There are some who have too much time on their hands and others who seem to never have enough time. But some things are certain, one is that time is the most precious thing we have; it doesn’t stand still for anyone and one day we will have to give an accounting of what we did with the limited time afforded to us during this journey called life. Each moment will be a witness on Judgement Day, will the preponderance of time be your advocate, or will millions of moments and seconds prosecute you to pieces until the you you thought you were is shamed and demolished?


Friends, I’m not here to “clean your clocks” but rather just to caution you to heed them more cautiously and constructively.


This week’s Torah reading Ki Tisa teaches us an important lesson about time. We read about the sin of the golden calf and can’t help but wonder what kind of people could build it or its like? Our own immediate grandstanding reaction is, “I wouldn’t have participated.” Even the most non-religious Jew amongst us today wouldn’t build a golden idol. Yet, the rabbis teach us that the Israelites who committed this sin were not “derelicts” but were righteous people; not only were they righteous but they had reached the level of Adam prior to sinning. Yet, in an Olympian dive, they plummeted from their highest level to their lowest point in history. How long did it take them? I’ll take God’s word for it: He tells Moses, “They have speedily left the path I commanded them.”


Many years ago, a book came out entitled Guard Your Tongue, but more aptly for our age would be a book called Guard Your Time, for it is the mismanagement of precious moments where sins are born and potential dies. And it is in our age of too much information and distractions that we must be ever more vigilant. How often do we peek in for a second, out of curiosity, on a Netflix series and end up staying awake until 3am? The night is ruined. The next day is ruined. That opportunity to study Torah and to better spend our time is gone forever. Every moment counts!

A brilliant young Torah sage was once asked when he had the time to become so smart seeing that he was so young. He replied that everything that he knew he had learned in five minutes.

“But you are so smart,” people said. “How could it be that you learned everything in five minutes?”

To which he replied, “Every time that I had five minutes, I learned something.”

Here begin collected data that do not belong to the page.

-- ==== Sys2Proof/Safety.lean ====
section
/-! DEFINITION. What claims are stated in: the invariant of a reachable state, and the spec's table of fault
priorities. -/

namespace Sys2Proof.Machine

/-- What holds at reset and what every step and every event keeps: the parameters obey their constraints (R5, R8);
every register and every emitted value is below 2^N (R21, R32); the program counter is in [0, 256] (R118); the memory
has its canonical form (R33); a machine that runs has been started, and one that does not has pc = 0 (R36, R130). -/
abbrev State.Inv (s : State) : Prop :=
  s.params.WF ∧
  (∀ i : RegIdx, s.reg i < 2 ^ s.params.N) ∧
  (∀ v ∈ s.out, v < 2 ^ s.params.N) ∧
  s.pc.toNat ≤ 256 ∧
  s.mem.wf = true ∧
  (s.running = true → s.phase = .started) ∧
  (s.running = false → s.pc = 0)

/-- The state is Running (R110): the one lifecycle state in which a step is defined (R112). -/
abbrev State.isRunning (s : State) : Prop := s.running = true ∧ s.fault = none

/-- The value of the register an operand byte names, for the rows of the table below; 0 where it names none. -/
def State.regAt (s : State) (r : Nat) : Nat := if h : r < 8 then s.reg ⟨r, h⟩ else 0

/-- The table of 60_exceptions.md R189, row by row: the condition under which the row's check fails, and the fault it
reports. -/
def faultTable (s : State) : List (Bool × FaultKind) :=
  let pc := s.pc.toNat
  let op := dispatch s.params.opc (s.mem.get pc)
  let first := (s.mem.get (pc + 1)).toNat
  let second := (s.mem.get (pc + 2)).toNat
  let sp' := decN s.params.N s.sp
  let stored := if first = 7 then sp' else s.regAt first
  [ (decide (256 ≤ pc), .outOfBounds),
    (decide (op = none), .unknownOpcode),
    (decide (op ∈ [some .ldi, some .prn, some .mul, some .push, some .pop] ∧ 256 ≤ pc + 1), .outOfBounds),
    (decide (op ∈ [some .ldi, some .mul] ∧ 256 ≤ pc + 2), .outOfBounds),
    (decide (op ∈ [some .ldi, some .prn, some .mul, some .push, some .pop] ∧ 8 ≤ first), .invalidRegister),
    (decide (op = some .mul ∧ 8 ≤ second), .invalidRegister),
    (decide (op = some .push ∧ 256 ≤ sp' ∨ op = some .pop ∧ 256 ≤ s.sp), .outOfBounds),
    (decide (op = some .push ∧ 256 ≤ stored), .valueOutOfRange) ]

/-- The fault the step reports: that of the first row whose check fails, if any (R189). -/
def reportedFault (s : State) : Option FaultKind := ((faultTable s).find? (·.1)).map (·.2)

end Sys2Proof.Machine
end

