/-- R140: LDI writes the zero-extended immediate, register 7 included. -/
def Obligations.LdiLoadsTheImmediate : Prop :=
  ∀ (s : State) (r imm : Byte) (h : r.toNat < 8),
    exec (.ldi r imm) s = .next { s with x := s.x.set r.toNat imm.toNat h, pc := s.pc + 3 }

/-- R142: PRN appends the full register value. -/
def Obligations.PrnEmitsTheRegister : Prop :=
  ∀ (s : State) (r : Byte) (h : r.toNat < 8),
    exec (.prn r) s = .next { s with out := s.out ++ [s.x[r.toNat]], pc := s.pc + 2 }

/-- R154: MUL writes the product modulo 2^N; both factors are read before the write, so `a = b` squares. -/
def Obligations.MulMultipliesModuloTwoToTheN : Prop :=
  ∀ (s : State) (a b : Byte) (ha : a.toNat < 8) (hb : b.toNat < 8),
    exec (.mul a b) s =
      .next { s with x := s.x.set a.toNat (s.x[a.toNat] * s.x[b.toNat] % 2 ^ s.params.N) ha, pc := s.pc + 3 }

/-- R168: PUSH lowers the stack pointer and stores there the register's value, or the new stack pointer for register
7. `pushAddr` is the address the meaning uses; the last clause says which number it is. -/
def Obligations.PushStoresBelowTheStackPointer : Prop :=
  ∀ (s : State) (r : Byte) (h : r.toNat < 8), pushAddr s < 256 →
    (if r.toNat = 7 then pushAddr s else s.x[r.toNat]) < 256 →
    exec (.push r) s =
      .next { s with
        x := s.x.set 7 (pushAddr s)
        mem := s.mem.set (pushAddr s) (BitVec.ofNat 8 (if r.toNat = 7 then pushAddr s else s.x[r.toNat]))
        pc := s.pc + 2 } ∧
    (pushAddr s : Int) = ((s.x[7] : Int) - 1) % 2 ^ s.params.N

/-- R171: POP loads the byte at the stack pointer, zero-extended, then raises the stack pointer; for register 7 the
new stack pointer is the loaded byte plus one. -/
def Obligations.PopLoadsAndRaisesTheStackPointer : Prop :=
  ∀ (s : State) (r : Byte) (h : r.toNat < 8), s.x[7] < 256 →
    exec (.pop r) s =
      .next { s with
        x := (s.x.set r.toNat (s.mem.get s.x[7]).toNat h).set 7
          (((if r.toNat = 7 then (s.mem.get s.x[7]).toNat else s.x[7]) + 1) % 2 ^ s.params.N)
        pc := s.pc + 2 }

/-- R150, R151: the ALU's `apply`: the operation name is checked first, then the destination index, then the source
index; MUL and ADD write the result modulo 2^N to the destination and touch nothing else. -/
def Obligations.AluFollowsItsInterface : Prop :=
  (∀ (name : String) (d a : Nat) (s : State),
    alu (.other name) d a s = .error (.unsupportedOperation (.other name))) ∧
  (∀ (op : AluOp) (d a : Nat) (s : State), op = .add ∨ op = .mul → 8 ≤ d →
    alu op d a s = .error (.invalidRegister d)) ∧
  (∀ (op : AluOp) (d a : Nat) (s : State), op = .add ∨ op = .mul → d < 8 → 8 ≤ a →
    alu op d a s = .error (.invalidRegister a)) ∧
  ∀ (d a : RegIdx) (s : State),
    alu .add d a s = .ok { s with x := s.x.set d ((s.reg d + s.reg a) % 2 ^ s.params.N) } ∧
    alu .mul d a s = .ok { s with x := s.x.set d ((s.reg d * s.reg a) % 2 ^ s.params.N) }

/- ## The instructions: a whole step, from the bytes in memory, with its faults in priority order. -/

/-- R130: a step at a HLT byte, wherever it lies in memory. -/
def Obligations.StepAtHltFollowsItsRule : Prop :=
  ∀ s : State, s.isRunning → s.params.WF → s.pc.toNat < 256 → s.mem.get s.pc.toNat = s.params.opc.hlt →
    step s = .next { s with running := false, pc := 0 }

/-- R140: a step at an LDI byte. -/
def Obligations.StepAtLdiFollowsItsRule : Prop :=
  ∀ s : State, s.isRunning → s.params.WF → s.pc.toNat < 256 → s.mem.get s.pc.toNat = s.params.opc.ldi →
    let r := (s.mem.get (s.pc.toNat + 1)).toNat
    let imm := (s.mem.get (s.pc.toNat + 2)).toNat
    (256 ≤ s.pc.toNat + 2 → step s = .next { s with fault := some .outOfBounds }) ∧
    (s.pc.toNat + 2 < 256 → 8 ≤ r → step s = .next { s with fault := some .invalidRegister }) ∧
    (s.pc.toNat + 2 < 256 → ∀ h : r < 8, step s = .next { s with x := s.x.set r imm h, pc := s.pc + 3 })

/-- R142: a step at a PRN byte. -/
def Obligations.StepAtPrnFollowsItsRule : Prop :=
  ∀ s : State, s.isRunning → s.params.WF → s.pc.toNat < 256 → s.mem.get s.pc.toNat = s.params.opc.prn →
    let r := (s.mem.get (s.pc.toNat + 1)).toNat
    (256 ≤ s.pc.toNat + 1 → step s = .next { s with fault := some .outOfBounds }) ∧
    (s.pc.toNat + 1 < 256 → 8 ≤ r → step s = .next { s with fault := some .invalidRegister }) ∧
    (s.pc.toNat + 1 < 256 → ∀ h : r < 8, step s = .next { s with out := s.out ++ [s.x[r]], pc := s.pc + 2 })

/-- R154: a step at a MUL byte. -/
def Obligations.StepAtMulFollowsItsRule : Prop :=
  ∀ s : State, s.isRunning → s.params.WF → s.pc.toNat < 256 → s.mem.get s.pc.toNat = s.params.opc.mul →
    let a := (s.mem.get (s.pc.toNat + 1)).toNat
    let b := (s.mem.get (s.pc.toNat + 2)).toNat
    (256 ≤ s.pc.toNat + 2 → step s = .next { s with fault := some .outOfBounds }) ∧
    (s.pc.toNat + 2 < 256 → 8 ≤ a ∨ 8 ≤ b → step s = .next { s with fault := some .invalidRegister }) ∧
    (s.pc.toNat + 2 < 256 → ∀ (ha : a < 8) (hb : b < 8),
      step s = .next { s with x := s.x.set a (s.x[a] * s.x[b] % 2 ^ s.params.N) ha, pc := s.pc + 3 })

/-- R168: a step at a PUSH byte. The address is given as the spec gives it, `(x[7] - 1) mod 2^N`. -/
def Obligations.StepAtPushFollowsItsRule : Prop :=
  ∀ (s : State) (sp' : Nat), s.isRunning → s.params.WF → s.pc.toNat < 256 →
    s.mem.get s.pc.toNat = s.params.opc.push → (sp' : Int) = ((s.x[7] : Int) - 1) % 2 ^ s.params.N →
    let r := (s.mem.get (s.pc.toNat + 1)).toNat
    (256 ≤ s.pc.toNat + 1 → step s = .next { s with fault := some .outOfBounds }) ∧
    (s.pc.toNat + 1 < 256 → 8 ≤ r → step s = .next { s with fault := some .invalidRegister }) ∧
    (s.pc.toNat + 1 < 256 → ∀ h : r < 8,
      let v := if r = 7 then sp' else s.x[r]
      (256 ≤ sp' → step s = .next { s with fault := some .outOfBounds }) ∧
      (sp' < 256 → 256 ≤ v → step s = .next { s with fault := some .valueOutOfRange }) ∧
      (sp' < 256 → v < 256 → step s =
        .next { s with x := s.x.set 7 sp', mem := s.mem.set sp' (BitVec.ofNat 8 v), pc := s.pc + 2 }))

/-- R171: a step at a POP byte. -/
def Obligations.StepAtPopFollowsItsRule : Prop :=
  ∀ s : State, s.isRunning → s.params.WF → s.pc.toNat < 256 → s.mem.get s.pc.toNat = s.params.opc.pop →
    let r := (s.mem.get (s.pc.toNat + 1)).toNat
    let w := (s.mem.get s.x[7]).toNat
    (256 ≤ s.pc.toNat + 1 → step s = .next { s with fault := some .outOfBounds }) ∧
    (s.pc.toNat + 1 < 256 → 8 ≤ r → step s = .next { s with fault := some .invalidRegister }) ∧
    (s.pc.toNat + 1 < 256 → r < 8 → 256 ≤ s.x[7] → step s = .next { s with fault := some .outOfBounds }) ∧
    (s.pc.toNat + 1 < 256 → ∀ h : r < 8, s.x[7] < 256 → step s =
      .next { s with
        x := (s.x.set r w h).set 7 (((if r = 7 then w else s.x[7]) + 1) % 2 ^ s.params.N)
        pc := s.pc + 2 })
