/-- A handler raises the kind of its first check that fails. -/
theorem raisedKind_handler (i : Instr) (s : State) : raisedKind (handler i s) = handlerFault s i := by
  cases i with
  | hlt => rfl
  | ldi r imm => exact (raisedKind_bind_ok _ _).trans (raisedKind_regCheck r.toNat)
  | prn r => exact (raisedKind_bind_ok _ _).trans (raisedKind_regCheck r.toNat)
  | mul a b => exact raisedKind_mulCore a b s
  | push r => exact raisedKind_pushCore r s
  | pop r => exact raisedKind_popCore r s

/- ### The order of a step's checks -/

/-- The fault after a step is what its fetch and then the fetched instruction's handler raise. -/
theorem step_fault_eq_raisedKind {s t : State} (h : step s = .next t) :
    t.fault = raisedKind (fetch s >>= fun i => handler i s) := by
  obtain ⟨⟨-, hf⟩, ⟨e, he, rfl⟩ | ⟨i, hi, hx⟩⟩ := step_next h
  · rw [he]
    rfl
  · rw [exec_eq_complete_handler] at hx
    rw [hi]
    change t.fault = raisedKind (handler i s)
    obtain hok | ⟨e, he, rfl⟩ := complete_next.1 hx
    · rw [hok]
      exact (commit_of_handler_ok hok).fault_eq.trans hf
    · rw [he]
      rfl

section
variable {α : Type} (s : State) (f : Instr → Except FaultInfo α)

/-- Format F2 has one read that can fail (R189, row 3). -/
theorem raisedKind_readF2_bind (mk : Byte → Instr) :
    raisedKind (readF2 (codeByte s) mk >>= f) =
      if 256 ≤ s.pc.toNat + 1 then some .outOfBounds
      else raisedKind (f (mk (s.mem.get (s.pc.toNat + 1)))) := by
  split
  · next h => rw [readF2_error h]; rfl
  · next h => rw [readF2_ok (Nat.lt_of_not_le h)]; rfl

/-- Format F3 has two reads that can fail, in ascending order (R189, rows 3 and 4). -/
theorem raisedKind_readF3_bind (mk : Byte → Byte → Instr) :
    raisedKind (readF3 (codeByte s) mk >>= f) =
      if 256 ≤ s.pc.toNat + 1 then some .outOfBounds
      else if 256 ≤ s.pc.toNat + 2 then some .outOfBounds
      else raisedKind (f (mk (s.mem.get (s.pc.toNat + 1)) (s.mem.get (s.pc.toNat + 2)))) := by
  split
  · next h => rw [readF3_error (h.trans (Nat.le_succ _))]; rfl
  · split
    · next h => rw [readF3_error h]; rfl
    · next h => rw [readF3_ok (Nat.lt_of_not_le h)]; rfl

end

/-- The kind of the first row whose check fails. -/
def firstKind (rows : List (Bool × FaultKind)) : Option FaultKind := (rows.find? (·.1)).map (·.2)

theorem firstKind_nil : firstKind [] = none := rfl

theorem firstKind_cons (b : Bool) (k : FaultKind) (rows : List (Bool × FaultKind)) :
    firstKind ((b, k) :: rows) = if b then some k else firstKind rows := by
  cases b <;> rfl

theorem reportedFault_eq_firstKind (s : State) : reportedFault s = firstKind (faultTable s) := rfl
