-- ==== Sys2Proof/Machine/Operations.lean ====
section
/-! DEFINITION. The operation layer (41_reset.md R110, 42_write.md R125, 43_read.md R140): each
operation as the micro-operations it emits and its results, the levels its samples return being an
argument (U1). -/

namespace Sys2Proof.Machine

/-- What an operation does: its micro-operation trace (R90), the presence it returns (none where it
returns nothing), and its `BufWrite`s in order. -/
structure OpRun where
  trace : List MicroOp
  presence : Option Bool
  bufWrites : List (Nat × Byte)
  deriving DecidableEq, Repr

/-- `RESET()` (R110) with its one sample returning `s`. -/
def opReset (s : Level) : OpRun where
  trace :=
    [.pinOut, .setLow, .delayUs Config.timing.resetLow, .setHigh, .pinIn,
      .delayUs Config.timing.presenceWait, .sample s, .delayUs Config.timing.resetTail]
  presence := some (presenceSample s)
  bufWrites := []
where
  /-- `pres <- (s = Low) ? 1 : 0` (R110, R111). -/
  presenceSample (s : Level) : Bool := decide (s = .low)

/-- One write slot for bit `b` (R126, R127). -/
def writeSlot (b : Bool) : List MicroOp :=
  [.pinOut, .setLow, .delayUs (writeLow b), .pinIn, .delayUs (Config.timing.slot - writeLow b)]

/-- `WRITE(b)` (R125): eight slots, bit 0 first. -/
def opWrite (b : Byte) : OpRun where
  trace := (List.range 8).flatMap (fun i => writeSlot (b.getLsbD i))
  presence := none
  bufWrites := []

/-- One read slot whose sample returns `s` (R141). -/
def readSlot (s : Level) : List MicroOp :=
  [.pinOut, .setLow, .delayUs Config.timing.readLow, .pinIn, .delayUs Config.timing.readWait,
    .sample s, .delayUs Config.timing.readRel]

/-- The byte assembled from the eight samples `s 0` to `s 7`: bit `i` is 1 exactly when sample `i` is
High (R142). -/
def assembleByte (s : Nat → Level) : Byte :=
  (List.range 8).foldl (fun byte i => if s i = .high then byte ||| (1#8 <<< i) else byte) 0x00#8

/-- `READ(N)` (R140) for any `N`, sample `j` of the operation returning `s j`: slot `j` fills bit
`j mod 8` of byte `j div 8` (R144). -/
def opRead (n : Nat) (s : Nat → Level) : OpRun where
  trace := (List.range (8 * n)).flatMap (fun j => readSlot (s j))
  presence := none
  bufWrites := (List.range n).map (fun k => (k, assembleByte (fun i => s (8 * k + i))))

/-- The operation a command stands for, its `j`-th sample returning `s j`. The reserved code emits
nothing and returns nothing (R76). -/
def operation (c : Instr) (s : Nat → Level) : OpRun :=
  match c with
  | .illegal => { trace := [], presence := none, bufWrites := [] }
  | .reset => opReset (s 0)
  | .write b => opWrite b
  | .read n => opRead n.toNat s

/-- The number of 1 bits of a byte, `ones(b)` of R130. -/
def onesOf (b : Byte) : Nat := (List.range 8).countP (fun i => b.getLsbD i)

end Sys2Proof.Machine
end

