-- ==== Sys2Proof/Tests/Slice0.lean ====
section
/-! SUPPORT. Tests, each on one step or one word, with expected values from the spec (the vector or rule
stands at each), and for every obligation with hypotheses a witness that meets them. -/

namespace Sys2Proof.Tests

open Sys2Proof.Machine

/-! ### Helpers -/

/-- The inputs of an edge that presents the command word `op`, `arg`. -/
def presenting (op : BitVec 2) (arg : Count) : Inputs :=
  { rst := false, cmdValid := true, cmdOp := op, cmdArg := arg, owIn := .high }

/-- The inputs of an edge without a command, with the line at `level`. -/
def sampling (level : Level) : Inputs := Inputs.silent level

/-- The inputs of an edge with hardware reset. -/
def resetting : Inputs := { presenting 0b01#2 0#16 with rst := true }

/-- A sequencer in the timed phase `p` with `cnt` left, released or driving Low as the phase lists. -/
def inPhase (p : Phase) (cnt : BitVec 9) : Sequencer :=
  { Sequencer.reset with
    phase := p, cnt := cnt, oe := if p.drives then .output else .input
    out := if p = .rstWait ∨ p = .rstTail then .high else .low }

/-- A state with the sequencer `q` and the script `l`. -/
def stateOf (q : Sequencer) (l : List Inputs) : State :=
  { seq := q, env := { pending := l, edge := 0, buffer := [] } }

/-- The sequencer an outcome holds, where it is a next state. -/
def seqOf : Host.Outcome State Fault Refusal → Option Sequencer
  | .next t => some t.seq
  | .fault _ => none
  | .refused _ => none

/-- The sequencer after one step. -/
def stepSeq (s : State) : Option Sequencer := seqOf (step s)

/-! ### Well-formedness (R7, R26, R74, R75, R83, R85) -/

theorem test_timing_wf : Config.timing.wf = true := by decide

theorem test_timing_zero_refused :
    { Config.timing with readWait := 0 }.wf = false ∧ { Config.timing with slot := 60 }.wf = false ∧
      { Config.timing with slot := 11 }.wf = false ∧ { Config.timing with resetLow := 0 }.wf = false := by
  decide

theorem test_timing_slot_refused :
    { Config.timing with write0Low := 61 }.wf = false ∧ { Config.timing with write1Low := 61 }.wf = false ∧
      { Config.timing with readLow := 52 }.wf = false := by decide

theorem test_timing_counter_refused :
    { Config.timing with resetLow := 512 }.wf = false ∧ { Config.timing with resetLow := 511 }.wf = true := by
  decide

theorem test_every_command_wf :
    Instr.illegal.wf = true ∧ Instr.reset.wf = true ∧ (Instr.write 0xFF#8).wf = true ∧
      (Instr.read 65535#16).wf = true := by decide

theorem test_source_line_refused :
    (SourceLine.write 256).wf = false ∧ (SourceLine.read 65536).wf = false ∧
      (SourceLine.transaction 256 0).wf = false ∧ (SourceLine.transaction 0 65536).wf = false ∧
      (SourceLine.readlong 65535).wf = false ∧ (SourceLine.readlong 65536).wf = true := by decide

/-! ### Decoding: words written out bit by bit from R73 to R76 -/

theorem test_decode_illegal : decode 0b001111111111111111#18 = .illegal := by decide

theorem test_decode_reset : decode 0b010000000000000000#18 = .reset := by decide

/-- V29: `0x200B0` and, with the ignored bits set, `0x2FFB0`. -/
theorem test_decode_write :
    decode 0b100000000010110000#18 = .write 0xB0#8 ∧ decode 0b101111111110110000#18 = .write 0xB0#8 := by
  decide

/-- V29: `0x30009`, `0x3FFFF`. -/
theorem test_decode_read :
    decode 0b110000000000001001#18 = .read 9#16 ∧ decode 0b111111111111111111#18 = .read 65535#16 := by
  decide

/-- R79. -/
theorem test_encode :
    encode .illegal = 0b000000000000000000#18 ∧ encode .reset = 0b010000000000000000#18 ∧
      encode (.write 0xCC#8) = 0b100000000011001100#18 ∧ encode (.read 3#16) = 0b110000000000000011#18 := by
  decide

In today’s times, unfortunately, we don’t see the cumulative magic of minutes. We think that the only thing five minutes can produce is minute rice. The fact is if we did indeed appreciate minutes, would the average American spend almost 22 hours a week watching TV and 1132 hours a year? Would people spend an average 1,300 hours a year on social media? Are we not all guilty, even the very religious, of taking God’s precious time and wasting it, of building some sort of wasteful “calf” instead of engaging in tikkun olam—fixing the world.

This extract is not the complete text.